Collected data:
▶

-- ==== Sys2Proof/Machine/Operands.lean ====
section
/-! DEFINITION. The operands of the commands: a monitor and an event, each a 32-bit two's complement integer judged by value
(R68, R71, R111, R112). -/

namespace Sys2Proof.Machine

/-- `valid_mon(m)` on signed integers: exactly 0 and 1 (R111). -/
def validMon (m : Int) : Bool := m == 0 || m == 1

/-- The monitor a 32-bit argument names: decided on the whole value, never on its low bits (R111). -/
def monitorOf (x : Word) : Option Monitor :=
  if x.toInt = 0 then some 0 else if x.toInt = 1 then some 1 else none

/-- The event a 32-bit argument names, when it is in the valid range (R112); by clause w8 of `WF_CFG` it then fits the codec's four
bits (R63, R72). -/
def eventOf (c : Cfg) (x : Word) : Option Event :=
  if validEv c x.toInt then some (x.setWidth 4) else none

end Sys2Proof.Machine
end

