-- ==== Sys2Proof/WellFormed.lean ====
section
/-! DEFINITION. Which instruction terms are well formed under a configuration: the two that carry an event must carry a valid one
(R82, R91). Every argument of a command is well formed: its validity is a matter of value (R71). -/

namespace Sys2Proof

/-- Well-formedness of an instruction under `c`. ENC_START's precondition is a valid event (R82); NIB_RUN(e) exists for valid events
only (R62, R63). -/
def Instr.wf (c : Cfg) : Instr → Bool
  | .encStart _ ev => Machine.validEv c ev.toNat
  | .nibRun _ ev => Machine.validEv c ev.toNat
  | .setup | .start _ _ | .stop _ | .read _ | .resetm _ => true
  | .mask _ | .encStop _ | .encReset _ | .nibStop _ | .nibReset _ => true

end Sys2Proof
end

◀
▶

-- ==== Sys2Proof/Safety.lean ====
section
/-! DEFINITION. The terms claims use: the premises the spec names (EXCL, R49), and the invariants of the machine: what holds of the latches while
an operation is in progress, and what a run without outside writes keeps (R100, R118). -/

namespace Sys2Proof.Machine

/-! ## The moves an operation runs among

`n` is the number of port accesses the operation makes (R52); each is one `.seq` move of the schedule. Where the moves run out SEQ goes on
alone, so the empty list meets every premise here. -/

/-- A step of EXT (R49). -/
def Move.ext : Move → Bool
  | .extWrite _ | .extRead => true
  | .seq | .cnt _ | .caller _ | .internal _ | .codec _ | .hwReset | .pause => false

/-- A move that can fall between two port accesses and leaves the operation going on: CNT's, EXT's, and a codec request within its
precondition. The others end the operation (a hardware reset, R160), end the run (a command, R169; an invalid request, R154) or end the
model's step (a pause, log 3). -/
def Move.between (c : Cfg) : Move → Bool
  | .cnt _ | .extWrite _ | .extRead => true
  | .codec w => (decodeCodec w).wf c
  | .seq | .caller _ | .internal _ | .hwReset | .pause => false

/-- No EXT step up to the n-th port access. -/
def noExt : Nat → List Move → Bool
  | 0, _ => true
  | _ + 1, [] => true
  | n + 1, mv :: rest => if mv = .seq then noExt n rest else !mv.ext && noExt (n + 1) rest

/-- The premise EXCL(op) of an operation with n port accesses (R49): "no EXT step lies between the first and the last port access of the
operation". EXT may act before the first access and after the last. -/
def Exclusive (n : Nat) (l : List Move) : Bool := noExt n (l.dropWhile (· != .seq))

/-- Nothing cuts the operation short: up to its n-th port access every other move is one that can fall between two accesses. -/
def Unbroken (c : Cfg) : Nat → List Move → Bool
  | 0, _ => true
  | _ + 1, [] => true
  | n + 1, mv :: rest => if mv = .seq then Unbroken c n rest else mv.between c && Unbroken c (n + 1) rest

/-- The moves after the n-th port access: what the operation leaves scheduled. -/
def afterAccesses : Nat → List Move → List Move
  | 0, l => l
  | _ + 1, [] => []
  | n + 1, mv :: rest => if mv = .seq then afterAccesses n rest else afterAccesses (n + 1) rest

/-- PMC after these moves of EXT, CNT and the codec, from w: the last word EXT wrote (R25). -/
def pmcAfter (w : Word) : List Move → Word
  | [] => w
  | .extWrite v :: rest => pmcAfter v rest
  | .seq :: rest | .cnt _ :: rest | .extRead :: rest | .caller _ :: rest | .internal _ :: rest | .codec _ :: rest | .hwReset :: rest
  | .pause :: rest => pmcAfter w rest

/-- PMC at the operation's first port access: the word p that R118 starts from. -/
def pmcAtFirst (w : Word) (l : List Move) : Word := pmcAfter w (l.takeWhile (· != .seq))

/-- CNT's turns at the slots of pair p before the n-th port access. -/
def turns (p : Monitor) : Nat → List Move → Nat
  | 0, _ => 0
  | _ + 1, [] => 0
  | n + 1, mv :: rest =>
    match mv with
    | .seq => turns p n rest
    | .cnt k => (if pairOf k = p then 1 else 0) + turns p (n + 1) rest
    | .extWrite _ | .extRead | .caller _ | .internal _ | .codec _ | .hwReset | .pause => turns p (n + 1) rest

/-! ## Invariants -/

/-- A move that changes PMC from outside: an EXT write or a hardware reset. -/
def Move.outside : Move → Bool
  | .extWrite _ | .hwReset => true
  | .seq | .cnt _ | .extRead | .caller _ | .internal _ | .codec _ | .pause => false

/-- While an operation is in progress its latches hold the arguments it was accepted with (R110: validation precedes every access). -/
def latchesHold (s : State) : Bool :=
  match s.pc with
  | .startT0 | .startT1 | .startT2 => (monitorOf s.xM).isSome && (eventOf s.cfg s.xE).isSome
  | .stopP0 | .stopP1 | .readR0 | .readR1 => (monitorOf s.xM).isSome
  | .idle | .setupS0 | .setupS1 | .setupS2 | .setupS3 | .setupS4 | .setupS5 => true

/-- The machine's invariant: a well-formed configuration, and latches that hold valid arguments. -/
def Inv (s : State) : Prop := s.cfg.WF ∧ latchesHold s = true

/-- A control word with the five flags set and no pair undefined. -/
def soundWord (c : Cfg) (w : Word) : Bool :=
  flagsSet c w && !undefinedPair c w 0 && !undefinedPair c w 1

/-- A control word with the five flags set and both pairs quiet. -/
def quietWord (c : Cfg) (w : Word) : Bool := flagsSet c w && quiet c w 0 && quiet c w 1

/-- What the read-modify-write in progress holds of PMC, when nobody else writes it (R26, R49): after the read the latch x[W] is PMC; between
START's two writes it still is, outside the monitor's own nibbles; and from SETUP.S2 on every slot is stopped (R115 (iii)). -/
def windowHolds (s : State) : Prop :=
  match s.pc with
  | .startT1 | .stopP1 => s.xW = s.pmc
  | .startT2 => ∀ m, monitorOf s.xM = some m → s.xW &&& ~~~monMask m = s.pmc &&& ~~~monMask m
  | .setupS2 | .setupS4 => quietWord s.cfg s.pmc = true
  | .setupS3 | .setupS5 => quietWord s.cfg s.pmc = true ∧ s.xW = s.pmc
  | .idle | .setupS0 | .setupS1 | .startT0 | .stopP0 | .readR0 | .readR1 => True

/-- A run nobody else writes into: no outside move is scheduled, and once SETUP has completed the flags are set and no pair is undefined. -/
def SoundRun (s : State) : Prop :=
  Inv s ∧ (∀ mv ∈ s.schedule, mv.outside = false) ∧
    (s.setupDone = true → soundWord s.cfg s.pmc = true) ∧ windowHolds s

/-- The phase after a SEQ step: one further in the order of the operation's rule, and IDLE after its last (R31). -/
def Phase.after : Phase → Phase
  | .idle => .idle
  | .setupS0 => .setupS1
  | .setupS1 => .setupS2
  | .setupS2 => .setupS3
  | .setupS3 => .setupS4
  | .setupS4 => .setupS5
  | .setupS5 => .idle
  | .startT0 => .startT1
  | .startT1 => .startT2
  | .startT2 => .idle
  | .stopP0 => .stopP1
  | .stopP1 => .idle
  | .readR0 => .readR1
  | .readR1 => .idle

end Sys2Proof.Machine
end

◀
▶

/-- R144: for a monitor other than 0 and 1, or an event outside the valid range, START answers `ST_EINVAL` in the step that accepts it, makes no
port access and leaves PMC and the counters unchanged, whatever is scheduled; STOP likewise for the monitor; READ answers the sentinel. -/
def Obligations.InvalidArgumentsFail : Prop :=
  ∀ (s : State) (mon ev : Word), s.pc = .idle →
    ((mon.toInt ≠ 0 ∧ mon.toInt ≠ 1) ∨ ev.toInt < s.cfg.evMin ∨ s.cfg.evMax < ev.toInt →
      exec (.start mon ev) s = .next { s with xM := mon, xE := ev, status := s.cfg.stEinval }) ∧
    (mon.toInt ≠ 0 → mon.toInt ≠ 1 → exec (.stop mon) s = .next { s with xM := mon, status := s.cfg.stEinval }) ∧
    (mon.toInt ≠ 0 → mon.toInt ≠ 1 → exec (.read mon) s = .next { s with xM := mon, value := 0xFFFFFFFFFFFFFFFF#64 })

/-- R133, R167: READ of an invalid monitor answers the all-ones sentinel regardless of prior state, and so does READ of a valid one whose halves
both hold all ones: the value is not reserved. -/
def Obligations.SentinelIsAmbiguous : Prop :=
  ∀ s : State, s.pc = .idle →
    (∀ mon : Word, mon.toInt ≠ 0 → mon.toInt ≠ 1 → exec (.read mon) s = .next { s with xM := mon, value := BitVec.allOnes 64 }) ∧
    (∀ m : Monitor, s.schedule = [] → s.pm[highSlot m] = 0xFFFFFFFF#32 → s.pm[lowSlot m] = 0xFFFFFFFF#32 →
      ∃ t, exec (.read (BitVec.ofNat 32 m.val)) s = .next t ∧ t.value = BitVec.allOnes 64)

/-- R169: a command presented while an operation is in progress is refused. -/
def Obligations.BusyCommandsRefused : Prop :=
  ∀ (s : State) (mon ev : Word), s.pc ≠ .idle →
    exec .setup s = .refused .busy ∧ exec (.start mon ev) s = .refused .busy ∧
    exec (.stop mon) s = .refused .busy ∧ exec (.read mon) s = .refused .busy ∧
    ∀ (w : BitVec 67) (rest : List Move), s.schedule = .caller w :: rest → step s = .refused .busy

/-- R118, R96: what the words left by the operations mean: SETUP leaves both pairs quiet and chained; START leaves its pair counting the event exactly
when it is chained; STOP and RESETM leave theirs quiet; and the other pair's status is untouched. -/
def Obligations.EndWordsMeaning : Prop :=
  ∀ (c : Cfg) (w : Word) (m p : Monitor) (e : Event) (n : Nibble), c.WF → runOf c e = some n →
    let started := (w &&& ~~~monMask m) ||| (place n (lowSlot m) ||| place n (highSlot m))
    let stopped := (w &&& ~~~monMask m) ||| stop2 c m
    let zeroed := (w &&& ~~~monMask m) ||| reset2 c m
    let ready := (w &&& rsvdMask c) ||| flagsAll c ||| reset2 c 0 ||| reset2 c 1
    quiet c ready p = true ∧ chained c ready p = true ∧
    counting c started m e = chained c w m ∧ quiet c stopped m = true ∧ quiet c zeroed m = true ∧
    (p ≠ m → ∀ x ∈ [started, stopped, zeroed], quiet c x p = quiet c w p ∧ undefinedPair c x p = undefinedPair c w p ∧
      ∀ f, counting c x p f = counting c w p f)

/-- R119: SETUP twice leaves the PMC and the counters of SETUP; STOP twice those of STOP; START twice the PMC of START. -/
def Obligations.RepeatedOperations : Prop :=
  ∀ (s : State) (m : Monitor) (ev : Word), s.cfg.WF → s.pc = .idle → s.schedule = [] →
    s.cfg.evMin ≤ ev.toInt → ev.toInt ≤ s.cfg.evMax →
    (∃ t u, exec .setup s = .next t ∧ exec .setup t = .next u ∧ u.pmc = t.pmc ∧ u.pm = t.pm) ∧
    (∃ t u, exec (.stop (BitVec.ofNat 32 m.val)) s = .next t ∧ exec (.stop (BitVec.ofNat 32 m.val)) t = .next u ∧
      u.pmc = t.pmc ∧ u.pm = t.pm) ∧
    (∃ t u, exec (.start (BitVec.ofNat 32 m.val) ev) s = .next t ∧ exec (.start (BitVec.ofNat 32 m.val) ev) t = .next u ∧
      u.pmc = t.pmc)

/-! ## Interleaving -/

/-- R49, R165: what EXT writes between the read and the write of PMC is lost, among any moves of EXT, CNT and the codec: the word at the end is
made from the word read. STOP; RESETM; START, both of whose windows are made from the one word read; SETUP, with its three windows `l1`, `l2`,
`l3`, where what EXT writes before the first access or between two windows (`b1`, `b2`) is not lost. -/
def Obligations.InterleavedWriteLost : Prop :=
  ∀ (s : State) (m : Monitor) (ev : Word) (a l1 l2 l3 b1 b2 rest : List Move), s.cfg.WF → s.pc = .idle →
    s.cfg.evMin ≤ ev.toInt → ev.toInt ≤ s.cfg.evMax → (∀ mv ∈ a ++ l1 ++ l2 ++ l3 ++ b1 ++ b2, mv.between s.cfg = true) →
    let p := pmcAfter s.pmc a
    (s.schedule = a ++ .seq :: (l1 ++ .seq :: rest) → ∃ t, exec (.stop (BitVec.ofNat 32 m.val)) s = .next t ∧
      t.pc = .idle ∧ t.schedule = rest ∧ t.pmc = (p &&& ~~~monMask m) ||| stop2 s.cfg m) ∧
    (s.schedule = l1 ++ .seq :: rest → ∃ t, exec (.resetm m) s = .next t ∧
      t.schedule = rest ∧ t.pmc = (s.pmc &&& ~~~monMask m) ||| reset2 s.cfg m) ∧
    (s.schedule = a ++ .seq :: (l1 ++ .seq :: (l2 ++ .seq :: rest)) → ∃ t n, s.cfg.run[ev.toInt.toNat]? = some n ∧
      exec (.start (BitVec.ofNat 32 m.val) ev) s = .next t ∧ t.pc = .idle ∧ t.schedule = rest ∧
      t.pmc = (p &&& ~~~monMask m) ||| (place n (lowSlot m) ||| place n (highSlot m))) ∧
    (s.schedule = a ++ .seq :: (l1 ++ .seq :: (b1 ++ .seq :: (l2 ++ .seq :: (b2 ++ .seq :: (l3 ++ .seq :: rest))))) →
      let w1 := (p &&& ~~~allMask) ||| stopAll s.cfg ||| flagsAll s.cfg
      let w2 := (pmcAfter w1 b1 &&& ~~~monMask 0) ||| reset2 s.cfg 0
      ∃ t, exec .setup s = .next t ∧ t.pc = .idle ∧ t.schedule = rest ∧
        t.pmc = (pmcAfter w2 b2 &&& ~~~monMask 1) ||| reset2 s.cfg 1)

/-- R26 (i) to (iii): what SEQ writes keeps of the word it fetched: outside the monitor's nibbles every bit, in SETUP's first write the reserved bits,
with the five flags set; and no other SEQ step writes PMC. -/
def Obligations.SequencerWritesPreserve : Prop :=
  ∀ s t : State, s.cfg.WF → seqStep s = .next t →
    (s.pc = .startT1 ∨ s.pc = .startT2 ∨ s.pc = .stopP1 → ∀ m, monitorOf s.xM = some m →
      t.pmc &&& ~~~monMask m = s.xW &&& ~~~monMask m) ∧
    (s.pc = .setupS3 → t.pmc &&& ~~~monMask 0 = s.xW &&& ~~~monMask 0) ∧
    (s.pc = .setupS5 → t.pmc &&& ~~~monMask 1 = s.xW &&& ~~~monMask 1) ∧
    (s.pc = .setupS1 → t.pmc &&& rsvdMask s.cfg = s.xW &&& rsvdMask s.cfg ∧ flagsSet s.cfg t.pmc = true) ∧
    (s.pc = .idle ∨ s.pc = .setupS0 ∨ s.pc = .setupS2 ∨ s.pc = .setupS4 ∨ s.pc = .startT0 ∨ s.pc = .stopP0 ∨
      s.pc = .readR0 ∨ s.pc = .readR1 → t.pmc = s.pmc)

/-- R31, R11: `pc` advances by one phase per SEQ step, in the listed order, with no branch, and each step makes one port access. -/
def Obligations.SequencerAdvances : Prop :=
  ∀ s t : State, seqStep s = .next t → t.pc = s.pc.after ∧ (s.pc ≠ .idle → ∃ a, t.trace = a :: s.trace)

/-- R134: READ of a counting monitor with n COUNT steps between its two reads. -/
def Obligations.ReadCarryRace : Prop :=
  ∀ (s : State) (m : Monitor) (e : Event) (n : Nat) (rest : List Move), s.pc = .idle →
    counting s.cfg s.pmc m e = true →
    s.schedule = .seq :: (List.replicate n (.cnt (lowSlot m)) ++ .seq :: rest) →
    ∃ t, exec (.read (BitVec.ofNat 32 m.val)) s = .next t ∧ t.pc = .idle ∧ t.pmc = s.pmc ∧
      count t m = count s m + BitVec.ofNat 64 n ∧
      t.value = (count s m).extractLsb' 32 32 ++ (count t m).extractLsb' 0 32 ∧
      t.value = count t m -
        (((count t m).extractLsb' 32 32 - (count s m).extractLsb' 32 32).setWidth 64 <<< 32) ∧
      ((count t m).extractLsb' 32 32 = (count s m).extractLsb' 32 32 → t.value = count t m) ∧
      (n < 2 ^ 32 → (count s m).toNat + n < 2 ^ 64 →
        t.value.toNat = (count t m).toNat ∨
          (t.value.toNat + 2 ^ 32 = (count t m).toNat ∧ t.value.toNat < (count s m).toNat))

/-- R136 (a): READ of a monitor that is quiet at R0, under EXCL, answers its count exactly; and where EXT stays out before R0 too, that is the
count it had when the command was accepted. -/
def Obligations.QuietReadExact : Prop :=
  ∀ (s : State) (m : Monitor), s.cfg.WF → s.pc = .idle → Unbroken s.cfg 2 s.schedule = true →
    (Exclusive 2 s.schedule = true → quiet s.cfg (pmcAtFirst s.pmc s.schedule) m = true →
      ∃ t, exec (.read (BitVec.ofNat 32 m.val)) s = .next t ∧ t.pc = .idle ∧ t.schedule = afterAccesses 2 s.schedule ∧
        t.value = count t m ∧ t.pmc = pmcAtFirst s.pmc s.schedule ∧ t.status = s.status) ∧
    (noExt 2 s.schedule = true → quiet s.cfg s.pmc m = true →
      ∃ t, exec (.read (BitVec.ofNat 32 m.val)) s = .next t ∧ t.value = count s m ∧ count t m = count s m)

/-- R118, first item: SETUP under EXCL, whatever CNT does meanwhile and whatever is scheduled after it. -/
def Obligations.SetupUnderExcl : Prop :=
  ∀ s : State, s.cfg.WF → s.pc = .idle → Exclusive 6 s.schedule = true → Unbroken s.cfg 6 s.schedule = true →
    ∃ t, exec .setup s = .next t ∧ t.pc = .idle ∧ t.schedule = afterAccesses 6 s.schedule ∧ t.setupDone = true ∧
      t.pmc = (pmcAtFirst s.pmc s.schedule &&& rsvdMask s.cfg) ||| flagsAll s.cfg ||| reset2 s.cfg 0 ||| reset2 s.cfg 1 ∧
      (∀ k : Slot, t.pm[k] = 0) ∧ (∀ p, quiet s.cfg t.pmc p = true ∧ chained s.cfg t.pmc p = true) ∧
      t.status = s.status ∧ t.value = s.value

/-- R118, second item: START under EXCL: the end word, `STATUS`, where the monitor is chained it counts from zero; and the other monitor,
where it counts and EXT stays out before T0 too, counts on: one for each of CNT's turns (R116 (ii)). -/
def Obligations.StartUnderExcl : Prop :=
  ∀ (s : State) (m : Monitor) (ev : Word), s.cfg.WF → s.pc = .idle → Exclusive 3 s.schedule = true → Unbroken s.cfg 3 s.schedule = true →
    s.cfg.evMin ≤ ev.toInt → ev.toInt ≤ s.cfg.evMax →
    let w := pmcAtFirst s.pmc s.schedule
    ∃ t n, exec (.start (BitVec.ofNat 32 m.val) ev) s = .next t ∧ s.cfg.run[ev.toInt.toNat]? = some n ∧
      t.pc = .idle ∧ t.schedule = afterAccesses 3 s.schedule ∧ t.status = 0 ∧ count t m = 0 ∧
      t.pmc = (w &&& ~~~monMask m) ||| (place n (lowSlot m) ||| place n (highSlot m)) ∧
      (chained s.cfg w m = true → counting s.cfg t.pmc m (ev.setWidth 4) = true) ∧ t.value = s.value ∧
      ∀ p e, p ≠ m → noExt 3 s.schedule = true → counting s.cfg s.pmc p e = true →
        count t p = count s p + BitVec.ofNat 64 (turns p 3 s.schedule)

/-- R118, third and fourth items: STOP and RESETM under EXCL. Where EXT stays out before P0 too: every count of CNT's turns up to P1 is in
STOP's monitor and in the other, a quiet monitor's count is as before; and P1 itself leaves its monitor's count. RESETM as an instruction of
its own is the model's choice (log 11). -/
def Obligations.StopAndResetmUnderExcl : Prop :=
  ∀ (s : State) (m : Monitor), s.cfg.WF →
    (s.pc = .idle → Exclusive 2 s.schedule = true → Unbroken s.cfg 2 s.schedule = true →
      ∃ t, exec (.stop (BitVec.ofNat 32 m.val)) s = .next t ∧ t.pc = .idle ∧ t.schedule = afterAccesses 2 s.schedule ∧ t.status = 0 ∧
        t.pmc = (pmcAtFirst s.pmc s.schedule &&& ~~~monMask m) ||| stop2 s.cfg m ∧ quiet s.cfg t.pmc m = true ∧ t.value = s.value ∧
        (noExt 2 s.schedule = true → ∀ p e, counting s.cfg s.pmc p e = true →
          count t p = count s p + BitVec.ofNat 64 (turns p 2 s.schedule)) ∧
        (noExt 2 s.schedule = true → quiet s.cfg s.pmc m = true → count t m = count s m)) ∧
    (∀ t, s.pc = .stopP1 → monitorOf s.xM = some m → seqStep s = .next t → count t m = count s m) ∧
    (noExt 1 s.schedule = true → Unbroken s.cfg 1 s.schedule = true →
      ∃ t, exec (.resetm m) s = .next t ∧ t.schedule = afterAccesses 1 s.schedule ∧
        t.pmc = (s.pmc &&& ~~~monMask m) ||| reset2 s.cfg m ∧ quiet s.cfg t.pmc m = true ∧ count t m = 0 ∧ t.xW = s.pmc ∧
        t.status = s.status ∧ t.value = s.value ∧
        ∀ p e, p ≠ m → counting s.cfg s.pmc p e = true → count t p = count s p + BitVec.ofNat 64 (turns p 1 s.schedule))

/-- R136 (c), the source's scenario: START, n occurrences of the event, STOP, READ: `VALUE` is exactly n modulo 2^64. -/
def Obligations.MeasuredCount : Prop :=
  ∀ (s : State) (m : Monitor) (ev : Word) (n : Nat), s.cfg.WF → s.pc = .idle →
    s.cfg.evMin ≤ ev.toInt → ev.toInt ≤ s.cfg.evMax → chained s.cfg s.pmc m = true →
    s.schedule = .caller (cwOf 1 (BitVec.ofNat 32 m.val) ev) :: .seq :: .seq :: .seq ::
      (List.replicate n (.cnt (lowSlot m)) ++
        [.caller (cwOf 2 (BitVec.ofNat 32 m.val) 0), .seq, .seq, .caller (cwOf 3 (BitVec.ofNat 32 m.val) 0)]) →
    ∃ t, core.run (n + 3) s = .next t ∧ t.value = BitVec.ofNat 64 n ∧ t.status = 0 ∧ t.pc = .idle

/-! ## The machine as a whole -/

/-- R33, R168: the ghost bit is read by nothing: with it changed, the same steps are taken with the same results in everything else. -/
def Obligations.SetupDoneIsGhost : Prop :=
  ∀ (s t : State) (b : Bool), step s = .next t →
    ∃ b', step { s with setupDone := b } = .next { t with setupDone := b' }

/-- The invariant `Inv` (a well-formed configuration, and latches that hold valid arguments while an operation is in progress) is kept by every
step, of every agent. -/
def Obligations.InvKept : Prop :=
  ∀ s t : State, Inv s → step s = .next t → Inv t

◀

WORK TASK:
Using the entries above, give back exactly the line containing "pair undefined. -/", the line containing "def quietWord (c", and every line between them, and nothing else.

COMPLETED TASK:
/-- A control word with the five flags set and no pair undefined. -/
def soundWord (c : Cfg) (w : Word) : Bool :=
  flagsSet c w && !undefinedPair c w 0 && !undefinedPair c w 1

/-- A control word with the five flags set and both pairs quiet. -/
def quietWord (c : Cfg) (w : Word) : Bool := flagsSet c w && quiet c w 0 && quiet c w 1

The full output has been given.